In the entries that follow, which lines hold the string "passes"? List them.

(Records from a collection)
=======

-- ==== Sys2Proof/Laws/Ops.lean ====
section
/-! SUPPORT. What each shared operation can do, said once. -/

namespace Sys2Proof.Machine

/-! ### Grids and worker lines -/

theorem grid_succ {α : Type} (cols rows : Nat) (f : Nat → Nat → α) :
    grid cols (rows + 1) f = grid cols rows f ++ (List.range cols).map fun x => f x rows := by
  simp [grid, List.range_succ]

@[simp] theorem length_grid {α : Type} (cols rows : Nat) (f : Nat → Nat → α) : (grid cols rows f).length = rows * cols := by
  induction rows with
  | zero => simp [grid]
  | succ n ih => simp [grid_succ, ih, Nat.succ_mul]

theorem grid_index_lt {cols rows x y : Nat} (hx : x < cols) (hy : y < rows) : y * cols + x < rows * cols := by
  have : (y + 1) * cols ≤ rows * cols := Nat.mul_le_mul_right _ hy
  rw [Nat.succ_mul] at this
  omega

/-- Element `y * cols + x` of a grid is the value at (x, y). -/
theorem getElem_grid {α : Type} {cols rows x y : Nat} (f : Nat → Nat → α) (hx : x < cols) (hy : y < rows) :
    (grid cols rows f)[y * cols + x]'(by simpa using grid_index_lt hx hy) = f x y := by
  induction rows with
  | zero => omega
  | succ n ih =>
    rcases Nat.lt_or_ge y n with h | h
    · simp only [grid_succ]
      rw [List.getElem_append_left (by simpa using grid_index_lt hx h)]
      exact ih h
    · obtain rfl : y = n := by omega
      simp only [grid_succ]
      rw [List.getElem_append_right (by simp)]
      simp

/-- The lines of the first workers are the first lines, in order: the ranges of 43_dct.md R171 are contiguous and disjoint. -/
theorem flatMap_workerLines (p r k : Nat) :
    (List.range k).flatMap (workerLines p r) = List.range (k * r / p) := by
  induction k with
  | zero => simp
  | succ k ih =>
    have hle : k * r / p ≤ (k + 1) * r / p := Nat.div_le_div_right (Nat.mul_le_mul_right r (Nat.le_succ k))
    obtain ⟨d, hd⟩ := Nat.exists_eq_add_of_le hle
    rw [List.range_succ, List.flatMap_append, ih]
    simp only [List.flatMap_cons, List.flatMap_nil, List.append_nil, workerLines]
    rw [hd, List.range_add]
    simp

/-- With at least one worker a pass computes every line once, in order, whatever their number (43_dct.md R175). -/
theorem fanOut_eq {α : Type} {p : Nat} (hp : 0 < p) (r : Nat) (line : Nat → α) :
    fanOut p r line = (List.range r).map line := by
  have h := flatMap_workerLines p r p
  rw [Nat.mul_div_cancel_left r hp] at h
  rw [fanOut, ← h, List.map_flatMap]

/-- Even a configuration with no worker writes no more lines than there are. -/
theorem length_fanOut_le {α : Type} (p r : Nat) (line : Nat → α) : (fanOut p r line).length ≤ r := by
  rcases Nat.eq_zero_or_pos p with rfl | hp
  · simp [fanOut]
  · simp [fanOut_eq hp]

/-! ### Validation -/

/-- A command passes validation exactly when every check passes (40_command_control.md R123). -/
theorem validateOperands_eq_none {c : Config} {op : Op} {vis : Bool} {l : Params} :
    validateOperands c op vis l = none ↔
      dimBad c l = false ∧ kernelBad c op l = false ∧ alignBad op vis l = false ∧ addrBad op vis l = false := by
  simp only [validateOperands]
  cases dimBad c l <;> cases kernelBad c op l <;> cases alignBad op vis l <;> cases addrBad op vis l <;> simp

/-- What the address check of a valid command guarantees: no range passes 2^32 (20_memory.md R70) and no output shares a byte with an
input or another output (R71). -/
theorem ranges_of_valid {c : Config} {op : Op} {vis : Bool} {l : Params} (h : validateOperands c op vis l = none) :
    (∀ r ∈ inputRanges op l ++ outputRanges op vis l, r.hi ≤ 2 ^ 32) ∧
      (∀ r ∈ inputRanges op l, AddrRange.overlaps (dstRange op l) r = false) ∧
      (vis = true → AddrRange.overlaps (visRange l) (sourceRange l) = false ∧
        AddrRange.overlaps (visRange l) (dstRange op l) = false) := by
  obtain ⟨-, -, -, ha⟩ := validateOperands_eq_none.mp h
  simp only [addrBad, Bool.or_eq_false_iff, List.any_eq_false, Bool.and_eq_false_iff] at ha
  obtain ⟨⟨h1, h2⟩, h3⟩ := ha
  refine ⟨fun r hr => by simpa using h1 r hr, fun r hr => by simpa using h2 r hr, fun hv => ?_⟩
  rcases h3 with h3 | h3
  · simp [hv] at h3
  · exact h3

theorem dst_bound_of_valid {c : Config} {op : Op} {vis : Bool} {l : Params} (h : validateOperands c op vis l = none) :
    l.dstAddr.toNat + 4 * (outWidth op l * outHeight op l) ≤ 2 ^ 32 :=
  (ranges_of_valid h).1 (dstRange op l) (by simp [outputRanges])

theorem vis_bound_of_valid {c : Config} {op : Op} {l : Params} (h : validateOperands c op true l = none) :
    l.visAddr.toNat + 4 * (l.width.toNat * l.height.toNat) ≤ 2 ^ 32 :=
  (ranges_of_valid h).1 (visRange l) (by simp [outputRanges])

/-! ### Storing outputs -/

theorem AddrRange.contains_eq_false {r : AddrRange} {a : Nat} : AddrRange.contains r a = false ↔ a < r.lo ∨ r.hi ≤ a := by
  simp [AddrRange.contains, or_iff_not_imp_left]

/-- Destination and visual words written change no byte outside the output ranges. -/
theorem read_outputs_of_outside (m : Memory) {op : Op} {vis : Bool} {l : Params} {dst out : List Word} {a : Nat}
    (hd : dst.length ≤ outWidth op l * outHeight op l) (hv : out.length ≤ visCount vis l)
    (ha : outsideOutputs op vis l a) :
    ((m.writeWords l.dstAddr.toNat dst).writeWords l.visAddr.toNat out).read a = m.read a := by
  have h1 := ha (dstRange op l) (by simp [outputRanges])
  simp only [AddrRange.contains_eq_false, dstRange, elementRange] at h1
  have hdst : a < l.dstAddr.toNat ∨ l.dstAddr.toNat + 4 * dst.length ≤ a := by omega
  have hvis : a < l.visAddr.toNat ∨ l.visAddr.toNat + 4 * out.length ≤ a := by
    cases vis with
    | false => simp [visCount] at hv; simp [hv]; omega
    | true =>
      have h2 := ha (visRange l) (by simp [outputRanges])
      simp only [AddrRange.contains_eq_false, visRange, elementRange] at h2
      simp only [visCount, if_true] at hv
      omega
  rw [Memory.read_writeWords_of_not_mem _ _ hvis, Memory.read_writeWords_of_not_mem _ _ hdst]

@[simp] theorem length_freeWords (k n : Nat) : (freeWords k n).length = n := by simp [freeWords]

@[simp] theorem getElem_freeWords (k n i : Nat) (hi : i < (freeWords k n).length) :
    (freeWords k n)[i] = Config.freeWord (k + i) := by simp [freeWords]

theorem scrambleOutputs_mem (op : Op) (vis : Bool) (s : State) :
    (scrambleOutputs op vis s).mem =
      (s.mem.writeWords s.latch.dstAddr.toNat (freeWords s.draws (outWidth op s.latch * outHeight op s.latch))).writeWords
        s.latch.visAddr.toNat
        (freeWords (s.draws + outWidth op s.latch * outHeight op s.latch) (visCount vis s.latch)) := rfl

/-- Free words land in the output ranges only (20_memory.md R83, R84). -/
theorem scrambleOutputs_read_of_outside (s : State) {op : Op} {vis : Bool} {a : Nat} (ha : outsideOutputs op vis s.latch a) :
    (scrambleOutputs op vis s).mem.read a = s.mem.read a := by
  rw [scrambleOutputs_mem]
  exact read_outputs_of_outside s.mem (by simp) (by simp) ha

theorem scrambleOutputs_wf {s : State} (hm : s.mem.wf = true) (op : Op) (vis : Bool) :
    (scrambleOutputs op vis s).mem.wf = true := by
  rw [scrambleOutputs_mem]
  exact Memory.wf_writeWords (Memory.wf_writeWords hm _ _) _ _

/-! ### EXEC -/

/-- Everything EXEC of a legal command can do (40_command_control.md R110). -/
theorem execCommand_cases (op : Op) (vis : Bool) (compute : Config → Params → Memory → Result) (s : State) :
    (s.seq = .idle ∧ execCommand op vis compute s = s) ∨
    (∃ e, s.seq = .busy ∧ validateOperands s.cfg op vis s.latch = some e ∧ execCommand op vis compute s = completeError e s) ∨
    (s.seq = .busy ∧ validateOperands s.cfg op vis s.latch = none ∧ allAdmitted s.cfg op vis s.latch = false ∧
      execCommand op vis compute s = completeError .bus (scrambleOutputs op vis s)) ∨
    (s.seq = .busy ∧ validateOperands s.cfg op vis s.latch = none ∧ allAdmitted s.cfg op vis s.latch = true ∧ s.torn = true ∧
      execCommand op vis compute s = storeTorn op vis s) ∨
    (Running op vis s ∧ execCommand op vis compute s = storeResult op (compute s.cfg s.latch s.mem) s) := by
  cases hs : s.seq with
  | idle => exact .inl ⟨rfl, by simp [execCommand, hs]⟩
  | busy =>
    refine .inr ?_
    cases hv : validateOperands s.cfg op vis s.latch with
    | some e => exact .inl ⟨e, rfl, rfl, by simp [execCommand, hs, hv]⟩
    | none =>
      refine .inr ?_
      cases ha : allAdmitted s.cfg op vis s.latch with
      | false => exact .inl ⟨rfl, rfl, rfl, by simp [execCommand, hs, hv, ha]⟩
      | true =>
        refine .inr ?_
        cases ht : s.torn with
        | true => exact .inl ⟨rfl, rfl, rfl, rfl, by simp [execCommand, hs, hv, ha, ht]⟩
        | false => exact .inr ⟨⟨hs, hv, ha, ht⟩, by simp [execCommand, hs, hv, ha, ht]⟩

/-- A running command stores its result. -/
theorem execCommand_of_running {op : Op} {vis : Bool} {s : State} (h : Running op vis s)
    (compute : Config → Params → Memory → Result) :
    execCommand op vis compute s = storeResult op (compute s.cfg s.latch s.mem) s := by
  simp [execCommand, h.busy, h.valid, h.admitted, h.untorn]

/-- Storing a result of the right size completes the command and changes nothing else. -/
theorem storeResult_completed (s : State) {op : Op} {vis : Bool} {r : Result}
    (hd : r.dst.length ≤ outWidth op s.latch * outHeight op s.latch) (hv : r.vis.length ≤ visCount vis s.latch) :
    Completed op vis s (storeResult op r s) :=
  ⟨rfl, fun _ ha => read_outputs_of_outside s.mem hd hv ha⟩

/-! ### START, reset and abort -/

/-- Everything `start()` can do (40_command_control.md R107, R108). -/
theorem startCommand_cases (s : State) :
    (s.seq = .busy ∧ startCommand s = s) ∨
    (s.seq = .idle ∧ startCommand s =
      { s with done := false, err := false, degen := false, errcode := 0, latch := s.params, seq := .busy, torn := false }) := by
  cases hs : s.seq with
  | busy => exact .inl ⟨rfl, by simp [startCommand, hs]⟩
  | idle => exact .inr ⟨rfl, by simp [startCommand, hs, clearAllFlags]⟩

/-- An abort changes nothing, or makes the outputs of the latched command free (70_reset_and_hazards.md R222). -/
theorem abortCommand_cases (s : State) :
    (abortCommand s = s ∧ (s.seq = .idle ∨ latchedCommand s.latch = none)) ∨
    ∃ op vis, s.seq = .busy ∧ latchedCommand s.latch = some (op, vis) ∧ abortCommand s = scrambleOutputs op vis s := by
  cases hs : s.seq with
  | idle => exact .inl ⟨by simp [abortCommand, hs], .inl rfl⟩
  | busy =>
    cases hl : latchedCommand s.latch with
    | none => exact .inl ⟨by simp [abortCommand, hs, hl], .inr rfl⟩
    | some ov => exact .inr ⟨ov.1, ov.2, rfl, rfl, by simp [abortCommand, hs, hl]⟩

theorem resetBlock_wf {s : State} (hm : s.mem.wf = true) : (resetBlock s).mem.wf = true := by
  rw [resetBlock_mem]
  rcases abortCommand_cases s with ⟨h, -⟩ | ⟨op, vis, -, -, h⟩
  · rwa [h]
  · rw [h]
    exact scrambleOutputs_wf hm op vis

/-! ### Host accesses -/

/-- Everything a host read of memory can do. -/
theorem hostMemRead_cases (addr len : Nat) (s : State) :
    (2 ^ 32 < addr + len ∧ hostMemRead addr len s = .fault .beyondAddressSpace) ∨
    (addr + len ≤ 2 ^ 32 ∧ touches addr len (protectedFromReads s) = true ∧
      hostMemRead addr len s = .next (returnFree len (markHazard s))) ∨
    (addr + len ≤ 2 ^ 32 ∧ touches addr len (protectedFromReads s) = false ∧
      hostMemRead addr len s = .next { s with hostData := s.mem.readBytes addr len }) := by
  rcases Nat.lt_or_ge (2 ^ 32) (addr + len) with h | h
  · exact .inl ⟨h, by simp only [hostMemRead, h, if_true]⟩
  · have h' : ¬ 2 ^ 32 < addr + len := Nat.not_lt.mpr h
    cases ht : touches addr len (protectedFromReads s)
    · exact .inr (.inr ⟨h, rfl, by simp only [hostMemRead, h', if_false, ht, Bool.false_eq_true]⟩)
    · exact .inr (.inl ⟨h, rfl, by simp only [hostMemRead, h', if_false, ht, if_true]⟩)

/-- Everything a host write of memory can do: the bytes land, and inside the running command's ranges the mark is set. -/
theorem hostMemWrite_cases (addr : Nat) (data : List Byte) (s : State) :
    (2 ^ 32 < addr + data.length ∧ hostMemWrite addr data s = .fault .beyondAddressSpace) ∨
    (addr + data.length ≤ 2 ^ 32 ∧ ∃ b, b = touches addr data.length (protectedFromWrites s) ∧
      hostMemWrite addr data s = .next { s with
        hazard := s.hazard || b
        torn := s.torn || b
        mem := s.mem.writeBytes addr data }) := by
  rcases Nat.lt_or_ge (2 ^ 32) (addr + data.length) with h | h
  · exact .inl ⟨h, by simp only [hostMemWrite, h, if_true]⟩
  · have h' : ¬ 2 ^ 32 < addr + data.length := Nat.not_lt.mpr h
    refine .inr ⟨h, _, rfl, ?_⟩
    simp only [hostMemWrite, h', if_false]
    cases touches addr data.length (protectedFromWrites s)
    · simp
    · simp [markHazard]

/-- Only a running command protects addresses. -/
theorem busy_of_touches_protected {s : State} {addr len : Nat}
    (h : touches addr len (protectedFromWrites s) = true ∨ touches addr len (protectedFromReads s) = true) : s.seq = .busy := by
  cases hs : s.seq with
  | busy => rfl
  | idle => simp [protectedFromWrites, protectedFromReads, hs, touches] at h

end Sys2Proof.Machine
end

=======

#### [RESULT]
/-- A command passes validation exactly when every check passes (40_command_control.md R123). -/
/-- What the address check of a valid command guarantees: no range passes 2^32 (20_memory.md R70) and no output shares a byte with an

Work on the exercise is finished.